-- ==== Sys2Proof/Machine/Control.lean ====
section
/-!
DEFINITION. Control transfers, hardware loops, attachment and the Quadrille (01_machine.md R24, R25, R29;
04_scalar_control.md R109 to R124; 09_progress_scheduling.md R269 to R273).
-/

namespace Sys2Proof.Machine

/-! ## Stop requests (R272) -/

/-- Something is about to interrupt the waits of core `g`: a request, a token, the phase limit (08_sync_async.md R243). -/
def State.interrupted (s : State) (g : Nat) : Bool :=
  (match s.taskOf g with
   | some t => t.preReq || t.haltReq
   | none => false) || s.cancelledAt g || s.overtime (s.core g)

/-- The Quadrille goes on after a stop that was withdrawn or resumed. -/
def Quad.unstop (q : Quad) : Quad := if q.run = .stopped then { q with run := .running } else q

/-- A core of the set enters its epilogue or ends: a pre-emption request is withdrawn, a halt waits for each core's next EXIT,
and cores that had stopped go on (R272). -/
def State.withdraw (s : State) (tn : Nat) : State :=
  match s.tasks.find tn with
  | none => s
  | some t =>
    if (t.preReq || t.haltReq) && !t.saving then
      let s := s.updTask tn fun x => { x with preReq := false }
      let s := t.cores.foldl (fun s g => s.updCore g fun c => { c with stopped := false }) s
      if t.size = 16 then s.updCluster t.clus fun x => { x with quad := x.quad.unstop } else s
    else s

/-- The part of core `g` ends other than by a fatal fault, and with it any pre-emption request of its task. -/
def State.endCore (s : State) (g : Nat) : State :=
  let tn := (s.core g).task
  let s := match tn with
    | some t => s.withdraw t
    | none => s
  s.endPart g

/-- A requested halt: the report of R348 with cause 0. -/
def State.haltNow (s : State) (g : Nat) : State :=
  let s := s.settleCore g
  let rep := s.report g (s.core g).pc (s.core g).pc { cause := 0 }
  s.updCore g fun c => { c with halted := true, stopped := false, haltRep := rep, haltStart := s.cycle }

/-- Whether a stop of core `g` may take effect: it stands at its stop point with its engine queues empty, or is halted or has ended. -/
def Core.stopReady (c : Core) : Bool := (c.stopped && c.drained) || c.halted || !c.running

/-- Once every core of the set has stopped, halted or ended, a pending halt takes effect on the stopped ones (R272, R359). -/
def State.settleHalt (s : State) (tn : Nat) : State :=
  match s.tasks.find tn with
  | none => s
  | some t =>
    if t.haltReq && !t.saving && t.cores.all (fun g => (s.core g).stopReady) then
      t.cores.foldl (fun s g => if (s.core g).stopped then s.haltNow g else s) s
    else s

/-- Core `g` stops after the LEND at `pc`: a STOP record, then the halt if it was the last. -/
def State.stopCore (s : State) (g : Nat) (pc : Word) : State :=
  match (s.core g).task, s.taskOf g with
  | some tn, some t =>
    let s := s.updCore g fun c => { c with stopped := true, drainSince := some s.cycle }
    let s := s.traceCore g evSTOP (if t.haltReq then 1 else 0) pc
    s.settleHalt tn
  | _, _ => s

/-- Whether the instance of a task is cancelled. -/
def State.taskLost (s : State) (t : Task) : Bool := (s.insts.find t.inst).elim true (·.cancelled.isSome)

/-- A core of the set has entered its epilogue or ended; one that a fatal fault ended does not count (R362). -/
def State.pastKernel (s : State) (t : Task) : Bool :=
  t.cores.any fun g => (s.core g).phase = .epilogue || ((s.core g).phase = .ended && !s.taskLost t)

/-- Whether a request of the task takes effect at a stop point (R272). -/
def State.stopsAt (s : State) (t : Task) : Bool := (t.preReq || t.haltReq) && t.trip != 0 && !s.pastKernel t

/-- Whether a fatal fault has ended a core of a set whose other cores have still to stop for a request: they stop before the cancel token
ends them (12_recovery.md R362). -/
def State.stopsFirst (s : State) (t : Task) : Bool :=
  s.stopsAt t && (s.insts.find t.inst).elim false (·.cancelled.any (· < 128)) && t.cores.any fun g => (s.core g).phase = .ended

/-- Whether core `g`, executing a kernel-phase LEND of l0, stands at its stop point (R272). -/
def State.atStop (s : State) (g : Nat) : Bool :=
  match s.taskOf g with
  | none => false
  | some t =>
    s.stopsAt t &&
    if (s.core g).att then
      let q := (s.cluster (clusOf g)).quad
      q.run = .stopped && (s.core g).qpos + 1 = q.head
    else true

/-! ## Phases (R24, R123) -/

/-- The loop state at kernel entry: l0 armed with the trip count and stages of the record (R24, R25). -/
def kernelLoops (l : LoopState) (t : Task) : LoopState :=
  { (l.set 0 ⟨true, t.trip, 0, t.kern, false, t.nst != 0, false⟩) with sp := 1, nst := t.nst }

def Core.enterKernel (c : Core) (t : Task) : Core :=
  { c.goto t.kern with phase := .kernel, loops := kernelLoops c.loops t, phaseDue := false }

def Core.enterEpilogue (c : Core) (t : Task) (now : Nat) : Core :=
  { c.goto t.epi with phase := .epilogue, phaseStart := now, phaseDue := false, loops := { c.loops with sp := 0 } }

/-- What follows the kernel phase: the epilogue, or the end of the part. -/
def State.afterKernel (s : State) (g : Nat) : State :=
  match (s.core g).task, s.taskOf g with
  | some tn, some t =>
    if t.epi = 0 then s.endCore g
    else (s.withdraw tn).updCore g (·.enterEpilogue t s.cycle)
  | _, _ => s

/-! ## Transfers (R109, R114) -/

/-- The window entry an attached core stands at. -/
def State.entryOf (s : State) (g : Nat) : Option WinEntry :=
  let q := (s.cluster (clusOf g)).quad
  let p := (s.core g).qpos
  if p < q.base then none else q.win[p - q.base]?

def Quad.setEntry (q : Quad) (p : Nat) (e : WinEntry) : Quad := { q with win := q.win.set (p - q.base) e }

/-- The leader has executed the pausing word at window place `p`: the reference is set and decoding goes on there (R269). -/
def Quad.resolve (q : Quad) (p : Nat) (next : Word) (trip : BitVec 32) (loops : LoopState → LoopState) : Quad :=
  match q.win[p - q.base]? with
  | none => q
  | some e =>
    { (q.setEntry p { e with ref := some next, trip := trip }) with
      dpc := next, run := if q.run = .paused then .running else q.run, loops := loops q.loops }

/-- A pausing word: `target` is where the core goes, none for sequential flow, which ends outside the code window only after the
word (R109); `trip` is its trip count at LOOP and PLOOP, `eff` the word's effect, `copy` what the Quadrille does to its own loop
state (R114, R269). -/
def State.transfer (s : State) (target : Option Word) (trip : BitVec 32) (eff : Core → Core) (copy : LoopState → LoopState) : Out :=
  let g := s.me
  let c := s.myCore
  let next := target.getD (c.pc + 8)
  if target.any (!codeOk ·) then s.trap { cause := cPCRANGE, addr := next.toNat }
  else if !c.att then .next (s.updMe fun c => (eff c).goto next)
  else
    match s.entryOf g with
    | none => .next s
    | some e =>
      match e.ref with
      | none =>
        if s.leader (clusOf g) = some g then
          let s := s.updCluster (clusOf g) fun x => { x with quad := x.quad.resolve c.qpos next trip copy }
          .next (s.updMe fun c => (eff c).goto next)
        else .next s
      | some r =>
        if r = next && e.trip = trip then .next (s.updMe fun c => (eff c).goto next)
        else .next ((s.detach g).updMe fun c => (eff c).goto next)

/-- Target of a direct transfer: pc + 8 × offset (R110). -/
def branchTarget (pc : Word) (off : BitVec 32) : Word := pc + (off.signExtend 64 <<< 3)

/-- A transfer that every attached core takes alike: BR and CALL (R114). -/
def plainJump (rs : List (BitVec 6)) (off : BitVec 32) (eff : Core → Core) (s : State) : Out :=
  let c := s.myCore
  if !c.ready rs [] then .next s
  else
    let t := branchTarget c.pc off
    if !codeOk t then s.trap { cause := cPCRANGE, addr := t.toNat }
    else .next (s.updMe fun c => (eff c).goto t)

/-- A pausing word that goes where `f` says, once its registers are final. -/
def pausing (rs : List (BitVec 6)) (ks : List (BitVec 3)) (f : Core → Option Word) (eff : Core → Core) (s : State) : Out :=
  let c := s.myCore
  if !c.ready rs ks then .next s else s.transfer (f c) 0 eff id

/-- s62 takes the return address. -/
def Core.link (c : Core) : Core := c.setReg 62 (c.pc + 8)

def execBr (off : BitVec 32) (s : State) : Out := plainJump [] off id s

...

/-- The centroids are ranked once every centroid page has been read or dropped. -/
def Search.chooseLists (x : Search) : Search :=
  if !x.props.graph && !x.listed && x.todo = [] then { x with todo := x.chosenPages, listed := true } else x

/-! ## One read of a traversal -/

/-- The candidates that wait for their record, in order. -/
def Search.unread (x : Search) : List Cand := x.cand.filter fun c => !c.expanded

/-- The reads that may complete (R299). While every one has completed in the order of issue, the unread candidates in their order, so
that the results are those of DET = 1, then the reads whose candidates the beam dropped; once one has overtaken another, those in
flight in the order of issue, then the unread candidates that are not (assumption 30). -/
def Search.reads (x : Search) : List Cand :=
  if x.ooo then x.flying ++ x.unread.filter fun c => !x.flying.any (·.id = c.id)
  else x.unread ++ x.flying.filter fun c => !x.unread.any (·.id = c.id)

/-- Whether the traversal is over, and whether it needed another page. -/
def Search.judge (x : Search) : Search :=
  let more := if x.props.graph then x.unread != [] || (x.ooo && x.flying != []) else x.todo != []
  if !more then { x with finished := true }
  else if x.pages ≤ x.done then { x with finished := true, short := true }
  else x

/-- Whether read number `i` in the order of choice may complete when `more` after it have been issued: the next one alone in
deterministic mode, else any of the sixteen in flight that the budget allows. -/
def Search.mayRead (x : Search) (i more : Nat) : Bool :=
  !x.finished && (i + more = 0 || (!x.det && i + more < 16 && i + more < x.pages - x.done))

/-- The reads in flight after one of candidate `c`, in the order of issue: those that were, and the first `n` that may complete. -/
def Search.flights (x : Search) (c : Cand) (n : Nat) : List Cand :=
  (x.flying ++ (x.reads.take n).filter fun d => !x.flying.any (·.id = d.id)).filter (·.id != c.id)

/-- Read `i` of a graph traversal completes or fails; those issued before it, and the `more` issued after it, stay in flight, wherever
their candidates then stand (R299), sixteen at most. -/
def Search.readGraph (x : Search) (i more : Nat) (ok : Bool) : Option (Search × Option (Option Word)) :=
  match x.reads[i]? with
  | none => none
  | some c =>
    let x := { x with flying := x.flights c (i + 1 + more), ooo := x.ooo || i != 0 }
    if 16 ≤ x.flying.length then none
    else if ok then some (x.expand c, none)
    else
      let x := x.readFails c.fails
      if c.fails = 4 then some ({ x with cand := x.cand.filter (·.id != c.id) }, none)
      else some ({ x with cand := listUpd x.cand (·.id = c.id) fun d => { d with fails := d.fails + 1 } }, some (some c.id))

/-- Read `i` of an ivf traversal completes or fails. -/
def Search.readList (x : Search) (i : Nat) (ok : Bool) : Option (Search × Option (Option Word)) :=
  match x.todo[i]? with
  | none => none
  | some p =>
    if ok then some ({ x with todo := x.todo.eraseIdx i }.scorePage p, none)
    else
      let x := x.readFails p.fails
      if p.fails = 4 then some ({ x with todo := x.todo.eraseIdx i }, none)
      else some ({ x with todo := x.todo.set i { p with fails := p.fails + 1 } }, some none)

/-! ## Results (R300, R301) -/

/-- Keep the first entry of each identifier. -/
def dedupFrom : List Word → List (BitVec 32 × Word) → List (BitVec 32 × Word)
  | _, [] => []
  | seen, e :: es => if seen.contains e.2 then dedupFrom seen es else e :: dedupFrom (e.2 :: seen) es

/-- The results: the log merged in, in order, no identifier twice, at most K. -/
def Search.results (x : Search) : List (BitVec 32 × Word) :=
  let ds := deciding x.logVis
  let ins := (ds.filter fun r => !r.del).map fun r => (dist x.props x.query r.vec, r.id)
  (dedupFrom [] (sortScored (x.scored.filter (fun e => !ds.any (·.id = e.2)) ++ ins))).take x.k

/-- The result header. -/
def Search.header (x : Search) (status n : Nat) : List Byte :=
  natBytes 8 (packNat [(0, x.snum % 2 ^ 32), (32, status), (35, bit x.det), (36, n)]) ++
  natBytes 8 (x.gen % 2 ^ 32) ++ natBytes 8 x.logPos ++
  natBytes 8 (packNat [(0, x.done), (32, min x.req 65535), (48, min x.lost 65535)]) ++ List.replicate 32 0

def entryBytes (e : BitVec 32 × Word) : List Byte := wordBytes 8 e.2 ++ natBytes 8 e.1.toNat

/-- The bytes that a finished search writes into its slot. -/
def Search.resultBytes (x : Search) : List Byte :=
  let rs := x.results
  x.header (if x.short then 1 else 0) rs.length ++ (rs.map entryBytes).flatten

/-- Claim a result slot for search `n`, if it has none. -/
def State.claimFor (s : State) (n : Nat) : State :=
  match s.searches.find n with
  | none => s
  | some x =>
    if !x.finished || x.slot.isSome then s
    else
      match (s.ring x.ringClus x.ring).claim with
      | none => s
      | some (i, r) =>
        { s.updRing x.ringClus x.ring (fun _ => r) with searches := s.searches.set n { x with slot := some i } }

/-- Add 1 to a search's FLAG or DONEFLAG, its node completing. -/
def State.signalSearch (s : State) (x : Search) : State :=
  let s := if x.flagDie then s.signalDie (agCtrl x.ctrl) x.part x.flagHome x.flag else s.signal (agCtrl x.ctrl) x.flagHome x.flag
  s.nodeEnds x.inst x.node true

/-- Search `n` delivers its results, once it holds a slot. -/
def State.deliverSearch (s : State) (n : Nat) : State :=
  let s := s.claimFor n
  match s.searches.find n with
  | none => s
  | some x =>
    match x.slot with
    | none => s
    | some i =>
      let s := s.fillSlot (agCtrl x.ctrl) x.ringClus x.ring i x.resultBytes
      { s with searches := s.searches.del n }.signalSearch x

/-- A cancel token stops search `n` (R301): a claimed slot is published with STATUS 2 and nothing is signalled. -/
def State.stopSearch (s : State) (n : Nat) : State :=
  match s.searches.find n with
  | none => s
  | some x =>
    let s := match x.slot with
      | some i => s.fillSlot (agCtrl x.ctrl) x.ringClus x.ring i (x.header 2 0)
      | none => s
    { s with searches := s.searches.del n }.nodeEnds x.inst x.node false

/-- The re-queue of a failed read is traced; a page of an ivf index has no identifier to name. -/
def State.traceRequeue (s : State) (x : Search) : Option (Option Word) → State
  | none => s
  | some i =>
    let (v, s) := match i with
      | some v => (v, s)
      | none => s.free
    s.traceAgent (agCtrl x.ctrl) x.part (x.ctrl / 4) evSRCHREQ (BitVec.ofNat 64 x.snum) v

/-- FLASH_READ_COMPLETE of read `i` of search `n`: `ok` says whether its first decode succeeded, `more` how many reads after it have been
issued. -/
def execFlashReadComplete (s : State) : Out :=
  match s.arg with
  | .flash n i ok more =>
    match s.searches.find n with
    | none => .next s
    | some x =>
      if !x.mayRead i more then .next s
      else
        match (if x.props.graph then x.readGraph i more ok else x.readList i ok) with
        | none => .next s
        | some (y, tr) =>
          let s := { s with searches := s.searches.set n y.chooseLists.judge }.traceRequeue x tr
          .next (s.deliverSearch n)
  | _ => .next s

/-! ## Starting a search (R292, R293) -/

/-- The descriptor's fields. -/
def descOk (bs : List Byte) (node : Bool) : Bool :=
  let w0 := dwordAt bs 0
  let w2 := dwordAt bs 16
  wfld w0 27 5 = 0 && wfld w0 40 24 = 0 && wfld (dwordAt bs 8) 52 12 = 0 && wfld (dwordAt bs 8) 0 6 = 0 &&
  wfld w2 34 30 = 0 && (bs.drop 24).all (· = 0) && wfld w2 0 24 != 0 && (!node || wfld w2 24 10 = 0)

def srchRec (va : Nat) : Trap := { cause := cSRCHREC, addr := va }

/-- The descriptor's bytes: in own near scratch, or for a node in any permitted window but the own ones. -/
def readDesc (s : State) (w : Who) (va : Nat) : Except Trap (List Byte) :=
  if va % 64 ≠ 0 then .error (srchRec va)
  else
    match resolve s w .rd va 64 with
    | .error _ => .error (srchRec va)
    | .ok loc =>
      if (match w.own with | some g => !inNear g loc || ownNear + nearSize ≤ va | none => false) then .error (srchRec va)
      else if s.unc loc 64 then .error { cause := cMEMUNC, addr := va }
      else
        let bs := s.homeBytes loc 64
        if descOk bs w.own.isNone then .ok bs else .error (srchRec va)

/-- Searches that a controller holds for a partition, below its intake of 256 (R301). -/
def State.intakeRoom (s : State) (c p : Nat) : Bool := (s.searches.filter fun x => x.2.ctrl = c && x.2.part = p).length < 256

Work required: Where a line of the data above includes the string "fault", pull it out.

Exercise solution:
/-- The part of core `g` ends other than by a fatal fault, and with it any pre-emption request of its task. -/
/-- A core of the set has entered its epilogue or ended; one that a fatal fault ended does not count (R362). -/
/-- Whether a fatal fault has ended a core of a set whose other cores have still to stop for a request: they stop before the cancel token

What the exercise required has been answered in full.